Add style support for Calamine.

Basic api for getting styles

fn test_worksheet_style_iter() {
    let mut xlsx: Xlsx<_> = wb("styles.xlsx");
    let styles = xlsx.worksheet_style("Sheet 1").unwrap();

    for (row, styles) in styles.rows().enumerate() {
        for (col, style) in styles.iter().enumerate() {
            println!("row: {}, col: {}, style: {:?}", row, col, style);
        }
    }
}

Here is the relevant structs so far:

struct Style {
    font: Option<Font>,
    fill: Option<Fill>,
    borders: Option<Borders>,
    alignment: Option<Alignment>,
    number_format: Option<NumberFormat>,
    protection: Option<Protection>,
    style_id: Option<u32>,
}

struct Color {
    alpha: u8,
    red: u8,
    green: u8,
    blue: u8,
}

struct Borders {
    left: Border,
    right: Border,
    top: Border,
    bottom: Border,
    diagonal_down: Border,
    diagonal_up: Border,
}

struct Font {
    name: Option<String>,
    size: Option<f64>,
    weight: FontWeight,
    style: FontStyle,
    underline: UnderlineStyle,
    strikethrough: bool,
    color: Option<Color>,
    family: Option<String>,
}

struct Alignment {
    horizontal: HorizontalAlignment,
    vertical: VerticalAlignment,
    text_rotation: TextRotation,
    wrap_text: bool,
    indent: Option<u8>,
    shrink_to_fit: bool,
}

struct Fill {
    pattern: FillPattern,
    foreground_color: Option<Color>,
    background_color: Option<Color>,
}

struct NumberFormat {
    format_code: String,
    format_id: Option<u32>,
}

struct Protection {
    locked: bool,
    hidden: bool,
}

@jmcnamara
Copy link
Collaborator

Just a quick note to say that overall this looks good and I think it is going in the right direction.

I'll give more detailed feedback early next week.

For code comments you are already using correct sentence-case but could you also add a full stop/period at the end of each line. This makes it easier to change comments into documentation. It isn't a rule that has been adhered to in the existing code but I would like to improve that going forward.

@azarmadr
Copy link

Man, i wish i discovered this pull early, i wanted to know if a cell is stricken or not. Sat whole day and edited the code myself. Came till adding if stricken or not from the styles.

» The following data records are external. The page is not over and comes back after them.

-- ==== Sys2Proof/Laws/State.lean ====
section
/-! SUPPORT. Each shared operation, field by field: what it writes and what it keeps, each true by unfolding once. -/

namespace Sys2Proof.Machine

/-! ### raiseFault -/

@[simp] theorem raiseFault_state (e : Err) (s : State) : (raiseFault e s).state = .fault := rfl
@[simp] theorem raiseFault_err (e : Err) (s : State) : (raiseFault e s).err = e := rfl
@[simp] theorem raiseFault_c (e : Err) (s : State) : (raiseFault e s).c = s.c := rfl
@[simp] theorem raiseFault_mcs (e : Err) (s : State) : (raiseFault e s).mcs = s.mcs := rfl
@[simp] theorem raiseFault_cs (e : Err) (s : State) : (raiseFault e s).cs = s.cs := rfl
@[simp] theorem raiseFault_nc (e : Err) (s : State) : (raiseFault e s).nc = s.nc := rfl
@[simp] theorem raiseFault_w (e : Err) (s : State) : (raiseFault e s).w = s.w := rfl
@[simp] theorem raiseFault_dict (e : Err) (s : State) : (raiseFault e s).dict = s.dict := rfl
@[simp] theorem raiseFault_acc (e : Err) (s : State) : (raiseFault e s).acc = s.acc := rfl
@[simp] theorem raiseFault_nb (e : Err) (s : State) : (raiseFault e s).nb = s.nb := rfl
@[simp] theorem raiseFault_buf (e : Err) (s : State) : (raiseFault e s).buf = s.buf := rfl
@[simp] theorem raiseFault_outQueue (e : Err) (s : State) : (raiseFault e s).outQueue = s.outQueue := rfl
@[simp] theorem raiseFault_taken (e : Err) (s : State) : (raiseFault e s).taken = s.taken := rfl
@[simp] theorem raiseFault_cmds (e : Err) (s : State) : (raiseFault e s).cmds = s.cmds := rfl
@[simp] theorem raiseFault_host (e : Err) (s : State) : (raiseFault e s).host = s.host := rfl
@[simp] theorem raiseFault_statusLog (e : Err) (s : State) : (raiseFault e s).statusLog = s.statusLog := rfl

/-! ### outAppend -/

@[simp] theorem outAppend_state (b : Byte) (last : Bool) (s : State) : (outAppend b last s).state = s.state := rfl
@[simp] theorem outAppend_err (b : Byte) (last : Bool) (s : State) : (outAppend b last s).err = s.err := rfl
@[simp] theorem outAppend_c (b : Byte) (last : Bool) (s : State) : (outAppend b last s).c = s.c := rfl
@[simp] theorem outAppend_mcs (b : Byte) (last : Bool) (s : State) : (outAppend b last s).mcs = s.mcs := rfl
@[simp] theorem outAppend_cs (b : Byte) (last : Bool) (s : State) : (outAppend b last s).cs = s.cs := rfl
@[simp] theorem outAppend_nc (b : Byte) (last : Bool) (s : State) : (outAppend b last s).nc = s.nc := rfl
@[simp] theorem outAppend_w (b : Byte) (last : Bool) (s : State) : (outAppend b last s).w = s.w := rfl
@[simp] theorem outAppend_dict (b : Byte) (last : Bool) (s : State) : (outAppend b last s).dict = s.dict := rfl
@[simp] theorem outAppend_acc (b : Byte) (last : Bool) (s : State) : (outAppend b last s).acc = s.acc := rfl
@[simp] theorem outAppend_nb (b : Byte) (last : Bool) (s : State) : (outAppend b last s).nb = s.nb := rfl
@[simp] theorem outAppend_buf (b : Byte) (last : Bool) (s : State) : (outAppend b last s).buf = s.buf := rfl
@[simp] theorem outAppend_outQueue (b : Byte) (last : Bool) (s : State) : (outAppend b last s).outQueue = s.outQueue ++ [{ byte := b, last := last }] := rfl
@[simp] theorem outAppend_taken (b : Byte) (last : Bool) (s : State) : (outAppend b last s).taken = s.taken := rfl
@[simp] theorem outAppend_cmds (b : Byte) (last : Bool) (s : State) : (outAppend b last s).cmds = s.cmds := rfl
@[simp] theorem outAppend_host (b : Byte) (last : Bool) (s : State) : (outAppend b last s).host = s.host := rfl
@[simp] theorem outAppend_statusLog (b : Byte) (last : Bool) (s : State) : (outAppend b last s).statusLog = s.statusLog := rfl

/-! ### drain -/

@[simp] theorem drain_state (s : State) : (drain s).state = s.state := rfl
@[simp] theorem drain_err (s : State) : (drain s).err = s.err := rfl
@[simp] theorem drain_c (s : State) : (drain s).c = s.c := rfl
@[simp] theorem drain_mcs (s : State) : (drain s).mcs = s.mcs := rfl
@[simp] theorem drain_cs (s : State) : (drain s).cs = s.cs := rfl
@[simp] theorem drain_nc (s : State) : (drain s).nc = s.nc := rfl
@[simp] theorem drain_w (s : State) : (drain s).w = s.w := rfl
@[simp] theorem drain_dict (s : State) : (drain s).dict = s.dict := rfl
@[simp] theorem drain_acc (s : State) : (drain s).acc = s.acc := rfl
@[simp] theorem drain_nb (s : State) : (drain s).nb = s.nb := rfl
@[simp] theorem drain_taken (s : State) : (drain s).taken = s.taken := rfl
@[simp] theorem drain_cmds (s : State) : (drain s).cmds = s.cmds := rfl
@[simp] theorem drain_host (s : State) : (drain s).host = s.host := rfl
@[simp] theorem drain_statusLog (s : State) : (drain s).statusLog = s.statusLog := rfl

/-! ### finalFrame -/

@[simp] theorem finalFrame_state (s : State) : (finalFrame s).state = s.state := rfl
@[simp] theorem finalFrame_err (s : State) : (finalFrame s).err = s.err := rfl
@[simp] theorem finalFrame_c (s : State) : (finalFrame s).c = s.c := rfl
@[simp] theorem finalFrame_mcs (s : State) : (finalFrame s).mcs = s.mcs := rfl
@[simp] theorem finalFrame_cs (s : State) : (finalFrame s).cs = s.cs := rfl
@[simp] theorem finalFrame_nc (s : State) : (finalFrame s).nc = s.nc := rfl
@[simp] theorem finalFrame_w (s : State) : (finalFrame s).w = s.w := rfl
@[simp] theorem finalFrame_dict (s : State) : (finalFrame s).dict = s.dict := rfl
@[simp] theorem finalFrame_acc (s : State) : (finalFrame s).acc = s.acc := rfl
@[simp] theorem finalFrame_nb (s : State) : (finalFrame s).nb = s.nb := rfl
@[simp] theorem finalFrame_buf (s : State) : (finalFrame s).buf = [] := rfl
@[simp] theorem finalFrame_outQueue (s : State) : (finalFrame s).outQueue = s.outQueue ++ (if 0 < s.buf.length then subBlock s.buf else []) ++ [{ byte := 0x00#8, last := true }] := rfl
@[simp] theorem finalFrame_taken (s : State) : (finalFrame s).taken = s.taken := rfl
@[simp] theorem finalFrame_cmds (s : State) : (finalFrame s).cmds = s.cmds := rfl
@[simp] theorem finalFrame_host (s : State) : (finalFrame s).host = s.host := rfl
@[simp] theorem finalFrame_statusLog (s : State) : (finalFrame s).statusLog = s.statusLog := rfl

/-! ### writeBits -/

@[simp] theorem writeBits_state (v w : Nat) (s : State) : (writeBits v w s).state = s.state := rfl
@[simp] theorem writeBits_err (v w : Nat) (s : State) : (writeBits v w s).err = s.err := rfl
@[simp] theorem writeBits_c (v w : Nat) (s : State) : (writeBits v w s).c = s.c := rfl
@[simp] theorem writeBits_mcs (v w : Nat) (s : State) : (writeBits v w s).mcs = s.mcs := rfl
@[simp] theorem writeBits_cs (v w : Nat) (s : State) : (writeBits v w s).cs = s.cs := rfl
@[simp] theorem writeBits_nc (v w : Nat) (s : State) : (writeBits v w s).nc = s.nc := rfl
@[simp] theorem writeBits_w (v w : Nat) (s : State) : (writeBits v w s).w = s.w := rfl
@[simp] theorem writeBits_dict (v w : Nat) (s : State) : (writeBits v w s).dict = s.dict := rfl
@[simp] theorem writeBits_outQueue (v w : Nat) (s : State) : (writeBits v w s).outQueue = s.outQueue := rfl
@[simp] theorem writeBits_taken (v w : Nat) (s : State) : (writeBits v w s).taken = s.taken := rfl
@[simp] theorem writeBits_cmds (v w : Nat) (s : State) : (writeBits v w s).cmds = s.cmds := rfl
@[simp] theorem writeBits_host (v w : Nat) (s : State) : (writeBits v w s).host = s.host := rfl
@[simp] theorem writeBits_statusLog (v w : Nat) (s : State) : (writeBits v w s).statusLog = s.statusLog := rfl

/-! ### flush -/

@[simp] theorem flush_state (s : State) : (flush s).state = s.state := rfl
@[simp] theorem flush_err (s : State) : (flush s).err = s.err := rfl
@[simp] theorem flush_c (s : State) : (flush s).c = s.c := rfl
@[simp] theorem flush_mcs (s : State) : (flush s).mcs = s.mcs := rfl
@[simp] theorem flush_cs (s : State) : (flush s).cs = s.cs := rfl
@[simp] theorem flush_nc (s : State) : (flush s).nc = s.nc := rfl
@[simp] theorem flush_w (s : State) : (flush s).w = s.w := rfl
@[simp] theorem flush_dict (s : State) : (flush s).dict = s.dict := rfl
@[simp] theorem flush_acc (s : State) : (flush s).acc = 0 := rfl
@[simp] theorem flush_nb (s : State) : (flush s).nb = 0 := rfl
@[simp] theorem flush_buf (s : State) : (flush s).buf = if 0 < s.nb.toNat then s.buf ++ [s.acc] else s.buf := rfl
@[simp] theorem flush_outQueue (s : State) : (flush s).outQueue = s.outQueue := rfl
@[simp] theorem flush_taken (s : State) : (flush s).taken = s.taken := rfl
@[simp] theorem flush_cmds (s : State) : (flush s).cmds = s.cmds := rfl
@[simp] theorem flush_host (s : State) : (flush s).host = s.host := rfl
@[simp] theorem flush_statusLog (s : State) : (flush s).statusLog = s.statusLog := rfl

/-! ### clearPacker -/

@[simp] theorem clearPacker_state (s : State) : (clearPacker s).state = s.state := rfl
@[simp] theorem clearPacker_err (s : State) : (clearPacker s).err = s.err := rfl
@[simp] theorem clearPacker_c (s : State) : (clearPacker s).c = s.c := rfl
@[simp] theorem clearPacker_mcs (s : State) : (clearPacker s).mcs = s.mcs := rfl
@[simp] theorem clearPacker_cs (s : State) : (clearPacker s).cs = s.cs := rfl
@[simp] theorem clearPacker_nc (s : State) : (clearPacker s).nc = s.nc := rfl
@[simp] theorem clearPacker_w (s : State) : (clearPacker s).w = s.w := rfl
@[simp] theorem clearPacker_dict (s : State) : (clearPacker s).dict = s.dict := rfl
@[simp] theorem clearPacker_acc (s : State) : (clearPacker s).acc = 0 := rfl
@[simp] theorem clearPacker_nb (s : State) : (clearPacker s).nb = 0 := rfl
@[simp] theorem clearPacker_buf (s : State) : (clearPacker s).buf = [] := rfl
@[simp] theorem clearPacker_outQueue (s : State) : (clearPacker s).outQueue = s.outQueue := rfl
@[simp] theorem clearPacker_taken (s : State) : (clearPacker s).taken = s.taken := rfl
@[simp] theorem clearPacker_cmds (s : State) : (clearPacker s).cmds = s.cmds := rfl
@[simp] theorem clearPacker_host (s : State) : (clearPacker s).host = s.host := rfl
@[simp] theorem clearPacker_statusLog (s : State) : (clearPacker s).statusLog = s.statusLog := rfl

/-! ### writeCode -/

@[simp] theorem writeCode_state (v : Nat) (s : State) : (writeCode v s).state = s.state := rfl
@[simp] theorem writeCode_err (v : Nat) (s : State) : (writeCode v s).err = s.err := rfl
@[simp] theorem writeCode_c (v : Nat) (s : State) : (writeCode v s).c = s.c := rfl
@[simp] theorem writeCode_mcs (v : Nat) (s : State) : (writeCode v s).mcs = s.mcs := rfl
@[simp] theorem writeCode_cs (v : Nat) (s : State) : (writeCode v s).cs = s.cs := rfl
@[simp] theorem writeCode_nc (v : Nat) (s : State) : (writeCode v s).nc = s.nc := rfl
@[simp] theorem writeCode_w (v : Nat) (s : State) : (writeCode v s).w = s.w := rfl
@[simp] theorem writeCode_dict (v : Nat) (s : State) : (writeCode v s).dict = s.dict := rfl
@[simp] theorem writeCode_acc (v : Nat) (s : State) : (writeCode v s).acc = (writeBits v s.cs.toNat s).acc := rfl
@[simp] theorem writeCode_nb (v : Nat) (s : State) : (writeCode v s).nb = (writeBits v s.cs.toNat s).nb := rfl
@[simp] theorem writeCode_taken (v : Nat) (s : State) : (writeCode v s).taken = s.taken := rfl
@[simp] theorem writeCode_cmds (v : Nat) (s : State) : (writeCode v s).cmds = s.cmds := rfl
@[simp] theorem writeCode_host (v : Nat) (s : State) : (writeCode v s).host = s.host := rfl
@[simp] theorem writeCode_statusLog (v : Nat) (s : State) : (writeCode v s).statusLog = s.statusLog := rfl

/-! ### dictReset -/

@[simp] theorem dictReset_state (c : BitVec 9) (s : State) : (dictReset c s).state = s.state := rfl
@[simp] theorem dictReset_err (c : BitVec 9) (s : State) : (dictReset c s).err = s.err := rfl
@[simp] theorem dictReset_c (c : BitVec 9) (s : State) : (dictReset c s).c = s.c := rfl
@[simp] theorem dictReset_mcs (c : BitVec 9) (s : State) : (dictReset c s).mcs = s.mcs := rfl
@[simp] theorem dictReset_cs (c : BitVec 9) (s : State) : (dictReset c s).cs = s.cs := rfl
@[simp] theorem dictReset_nc (c : BitVec 9) (s : State) : (dictReset c s).nc = BitVec.ofNat 13 (c.toNat + 2) := rfl
@[simp] theorem dictReset_w (c : BitVec 9) (s : State) : (dictReset c s).w = s.w := rfl
@[simp] theorem dictReset_dict (c : BitVec 9) (s : State) : (dictReset c s).dict = literals c.toNat := rfl
@[simp] theorem dictReset_acc (c : BitVec 9) (s : State) : (dictReset c s).acc = s.acc := rfl
@[simp] theorem dictReset_nb (c : BitVec 9) (s : State) : (dictReset c s).nb = s.nb := rfl
@[simp] theorem dictReset_buf (c : BitVec 9) (s : State) : (dictReset c s).buf = s.buf := rfl
@[simp] theorem dictReset_outQueue (c : BitVec 9) (s : State) : (dictReset c s).outQueue = s.outQueue := rfl
@[simp] theorem dictReset_taken (c : BitVec 9) (s : State) : (dictReset c s).taken = s.taken := rfl
@[simp] theorem dictReset_cmds (c : BitVec 9) (s : State) : (dictReset c s).cmds = s.cmds := rfl
@[simp] theorem dictReset_host (c : BitVec 9) (s : State) : (dictReset c s).host = s.host := rfl
@[simp] theorem dictReset_statusLog (c : BitVec 9) (s : State) : (dictReset c s).statusLog = s.statusLog := rfl

/-! ### dictInsert -/

@[simp] theorem dictInsert_state (p : Code) (i : Byte) (k : Code) (s : State) : (dictInsert p i k s).state = s.state := rfl
@[simp] theorem dictInsert_err (p : Code) (i : Byte) (k : Code) (s : State) : (dictInsert p i k s).err = s.err := rfl
@[simp] theorem dictInsert_c (p : Code) (i : Byte) (k : Code) (s : State) : (dictInsert p i k s).c = s.c := rfl
@[simp] theorem dictInsert_mcs (p : Code) (i : Byte) (k : Code) (s : State) : (dictInsert p i k s).mcs = s.mcs := rfl
@[simp] theorem dictInsert_cs (p : Code) (i : Byte) (k : Code) (s : State) : (dictInsert p i k s).cs = s.cs := rfl
@[simp] theorem dictInsert_nc (p : Code) (i : Byte) (k : Code) (s : State) : (dictInsert p i k s).nc = s.nc := rfl
@[simp] theorem dictInsert_w (p : Code) (i : Byte) (k : Code) (s : State) : (dictInsert p i k s).w = s.w := rfl
@[simp] theorem dictInsert_dict (p : Code) (i : Byte) (k : Code) (s : State) : (dictInsert p i k s).dict = s.dict ++ [{ pre := some p, suffix := i, code := k }] := rfl
@[simp] theorem dictInsert_acc (p : Code) (i : Byte) (k : Code) (s : State) : (dictInsert p i k s).acc = s.acc := rfl
@[simp] theorem dictInsert_nb (p : Code) (i : Byte) (k : Code) (s : State) : (dictInsert p i k s).nb = s.nb := rfl
@[simp] theorem dictInsert_buf (p : Code) (i : Byte) (k : Code) (s : State) : (dictInsert p i k s).buf = s.buf := rfl
@[simp] theorem dictInsert_outQueue (p : Code) (i : Byte) (k : Code) (s : State) : (dictInsert p i k s).outQueue = s.outQueue := rfl
@[simp] theorem dictInsert_taken (p : Code) (i : Byte) (k : Code) (s : State) : (dictInsert p i k s).taken = s.taken := rfl
@[simp] theorem dictInsert_cmds (p : Code) (i : Byte) (k : Code) (s : State) : (dictInsert p i k s).cmds = s.cmds := rfl
@[simp] theorem dictInsert_host (p : Code) (i : Byte) (k : Code) (s : State) : (dictInsert p i k s).host = s.host := rfl
@[simp] theorem dictInsert_statusLog (p : Code) (i : Byte) (k : Code) (s : State) : (dictInsert p i k s).statusLog = s.statusLog := rfl

end Sys2Proof.Machine
end

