/-! The stall of the command port (R234), and the reset input (R230, R231). -/

theorem acceptNext_of_no_room {s : State} {word : CmdWord} {rest : List CmdWord} (hcmds : s.cmds = word :: rest)
    (hfull : Config.outQueueDepth < s.outQueue.length + mayProduce word s) : acceptNext s = none := by
  have hno : ¬canAccept word s = true := fun h => absurd ((canAccept_iff word s).mp h) (Nat.not_le_of_lt hfull)
  simp [acceptNext, hcmds, hno]

theorem hostNext_of_no_action {s : State} (h : s.host = []) : hostNext s = s := by
  rw [hostNext, h]

theorem hostNext_reset {s : State} {rest : List HostAction} (h : s.host = .reset :: rest) :
    hostNext s = { State.reset with host := rest } := by
  rw [hostNext, h]
  rfl

/-- A take is not the reset input, so it keeps `OUT`. -/
theorem hostNext_take_out {s : State} {more : List HostAction} (h : s.host = .take :: more) :
    (hostNext s).out = s.out := by
  rcases hostNext_out s with hout | ⟨rest, hreset, -⟩
  · exact hout
  · rw [h] at hreset
    cases hreset

theorem takeWord_cmds (s : State) : (takeWord s).cmds = s.cmds := by
  unfold takeWord
  split
  · rfl
  · rfl

theorem hostNext_take_cmds {s : State} {more : List HostAction} (h : s.host = .take :: more) :
    (hostNext s).cmds = s.cmds := by
  rw [hostNext, h]
  exact takeWord_cmds { s with host := more }

/-- Settles O41: the word asks for more room than there is, so it is not accepted and the step is the host's. -/
theorem stallKeepsEverything : Obligations.StallKeepsEverything := by
  unfold Obligations.StallKeepsEverything
  intro s word rest hcmds hfull
  have hstep := step_host (acceptNext_of_no_room hcmds hfull)
  exact ⟨hstep, fun hidle => by rw [hstep, hostNext_of_no_action hidle],
    fun more htake => ⟨hostNext_take_cmds htake, hostNext_take_out htake⟩⟩

/-- Settles O7: the step is the host's, and its action is the reset input. -/
theorem resetInputDiscardsEverything : Obligations.ResetInputDiscardsEverything := by
  unfold Obligations.ResetInputDiscardsEverything
  intro s rest hnone hhost
  rw [step_host hnone, hostNext_reset hhost]

/-- Settles O42: no word may produce more than the worst case of R236, and every queue holds that. -/
theorem drainedQueueAcceptsNextWord : Obligations.DrainedQueueAcceptsNextWord := by
  unfold Obligations.DrainedQueueAcceptsNextWord
  intro s word rest hempty hcmds
  refine step_accept hcmds ?_
  calc s.outQueue.length + mayProduce word s = mayProduce word s := by rw [hempty, List.length_nil, Nat.zero_add]
    _ ≤ Config.worstCommand := mayProduce_le word s
    _ ≤ Config.outQueueDepth := worst_le_depth

end Sys2Proof.Proofs
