-- ==== Sys2Proof/Machine/Display.lean ====
section
/-!
DEFINITION. 44_display.md: the framebuffer, clear screen, the sprite XOR compositor with collision detection, and the change
record that the present phase takes (R190 to R199).
-/

namespace Sys2Proof

/-- The cell of column x and row y; false outside the grid. -/
def Grid.cell (g : Grid) (x y : Nat) : Bool := if h : x < 64 ∧ y < 32 then (g.rows[y]'h.2)[x]'h.1 else false

/-- The grid with the cell of column x and row y set to b; the grid itself outside. -/
def Grid.setCell (g : Grid) (x y : Nat) (b : Bool) : Grid :=
  if h : x < 64 ∧ y < 32 then ⟨g.rows.set y ((g.rows[y]'h.2).set x b h.1) h.2⟩ else g

/-- Whether some cell is true. -/
def Grid.anyCell (g : Grid) : Bool := (List.range 32).any fun y => (List.range 64).any fun x => g.cell x y

/-- Whether the cell of column x and row y lies in the rectangle. -/
def Region.covers (r : Region) (x y : Nat) : Bool :=
  decide (r.x ≤ x) && decide (x < r.x + r.w) && decide (r.y ≤ y) && decide (y < r.y + r.h)

/-- Whether the rectangle lies inside the grid. -/
def Region.inGrid (r : Region) : Bool := decide (r.x + r.w ≤ 64) && decide (r.y + r.h ≤ 32)

end Sys2Proof

namespace Sys2Proof.Machine

open Sys2Proof

/-! ### Clear screen -/

/-- CLS (R192, R197). -/
def execCls (s : State) : Host.Outcome State Fault Refusal :=
  .next { s.advance with fb := Grid.clear, dirty := { s.dirty with whole := true } }

/-! ### Draw sprite -/

/-- What a draw works on: FB, DIRTY.cells, and whether a collision has happened. -/
structure Canvas where
  fb : Grid
  cells : Grid
  hit : Bool
deriving DecidableEq, Repr

/-- One set sprite bit at (px, py) (R193, R194): wrapped under Q_SPRITE_WRAP, else clipped; a cell inside the grid is flipped
and recorded, and a cell that was on is a collision. -/
def Canvas.plot (c : Canvas) (wrap : Bool) (px py : Nat) : Canvas :=
  let x := if wrap then px % 64 else px
  let y := if wrap then py % 32 else py
  if x < 64 ∧ y < 32 then
    ⟨c.fb.setCell x y (!c.fb.cell x y), c.cells.setCell x y true, c.hit || c.fb.cell x y⟩
  else c

/-- One sprite row: column offsets 0 to 7 in order (R193). -/
def Canvas.drawRow (c : Canvas) (wrap : Bool) (x0 py : Nat) (row : Byte) : Canvas :=
  (List.range 8).foldl (fun c k => if spriteBit row k then c.plot wrap (x0 + k) py else c) c

/-- The sprite's rows from row py on, top row first (R193). -/
def Canvas.drawRows (c : Canvas) (wrap : Bool) (x0 py : Nat) (rows : List Byte) : Canvas :=
  match rows with
  | [] => c
  | row :: rest => (c.drawRow wrap x0 py row).drawRows wrap x0 (py + 1) rest

/-- The draw on the state, its sprite bytes read (R193): VF is 0 before the draw and 1 after a collision (R195). -/
def State.drawSprite (s : State) (x0 y0 : Nat) (rows : List Byte) : State :=
  let c := (Canvas.mk s.fb s.dirty.cells false).drawRows s.qcfg.spriteWrap x0 y0 rows
  { s with fb := c.fb, dirty := { s.dirty with cells := c.cells } }.setV vF (flagByte c.hit)

/-- DRW VX, VY, N (R193): VX and VY are read before VF is reset, every sprite byte is read before the draw. -/
def execDrw (x y : Reg) (n : Nibble) (s : State) : Host.Outcome State Fault Refusal :=
  conclude (.drw x y n) s
    ((readRun s.mem s.index.toNat (s.spriteRows n)).map
      (s.advance.drawSprite (spriteColumn (s.getV x)) (spriteRow (s.getV y))))

/-! ### Change record -/

/-- hasChanges() (R198). -/
def Dirty.hasChanges (d : Dirty) : Bool := d.whole || d.cells.anyCell

/-- The canonical cover: one 1 x 1 region per true cell, in row-major order (R199). -/
def canonicalCover (g : Grid) : List Region :=
  (List.range 32).flatMap fun y => (List.range 64).filterMap fun x => if g.cell x y then some ⟨x, y, 1, 1⟩ else none

/-- Whether a region list is a cover that R199 allows: rectangles inside the grid, every true cell in one of them, and no
region when no cell is true. -/
def coverAllowed (g : Grid) (l : List Region) : Bool :=
  l.all (·.inGrid) &&
  ((List.range 32).all fun y => (List.range 64).all fun x => !g.cell x y || l.any (·.covers x y)) &&
  (g.anyCell || l.isEmpty)

/-- REGION_COVER at the n-th render (R199, log 6): the free choice where it is a cover that R199 allows, else the canonical one. -/
def regionCover (n : Nat) (g : Grid) : List Region :=
  if coverAllowed g (Config.regionChoice n g) then Config.regionChoice n g else canonicalCover g

/-- The region list of takeChanges() at the n-th render (R199). -/
def Dirty.regions (d : Dirty) (n : Nat) : List Region := if d.whole then [⟨0, 0, 64, 32⟩] else regionCover n d.cells

/-- takeChanges() (R199): the region list, and DIRTY cleared. -/
def takeChanges (s : State) : List Region × State :=
  (s.dirty.regions s.renders.length, { s with dirty := ⟨false, Grid.clear⟩ })

end Sys2Proof.Machine
end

Learnt a lot from my experience though.
i'll test this pull against my code.

@azarmadr
Copy link

Is the data and styles coming together?
If not, then would we have to read the excel twice to get data, once and then style?

@ddimaria
Copy link
Author

Is the data and styles coming together? If not, then would we have to read the excel twice to get data, once and then style?

Data and Formats have always been processed separately (e.g. worksheet_range() and worksheet_formula()). This PR follows the format pattern (worksheet_style() for styles and worksheet_layout() for column widths and row heights).

When I finish the base work, I'm going to look into optimizations:

  1. More optimal storage (Vec vs Run-Length Encoding) for styles
  2. Looping (to your point, combining read operations to reduce memory/cpu usage)

@azarmadr
Copy link

i got it, even formulae were being used similarly. Was able to satisfy my requirement with worksheet_sytle over a range.

Another doubt, why every item in the style is an option?
All the fonts, borders, and others are available as ids in cellxfs?

hope i am not bothering you.😊

@ddimaria
Copy link
Author

Another doubt, why every item in the style is an option?

@azarmadr this is because the particular style may not exist for a given cell.

@ddimaria
Copy link
Author

ddimaria commented Aug 13, 2025

@jmcnamara We're currently using this fork in production and it's working well. What do I need to do to get this merged with Calamine? Some things to discuss:

  • Is the API agreeable?
  • What type of documentation is needed?
  • Add more testing?
  • Should this be a compiler feature flag?
  • This is only implemented for xlsx, is that OK?

@jmcnamara
Copy link
Collaborator

What do I need to do to get this merged with Calamine?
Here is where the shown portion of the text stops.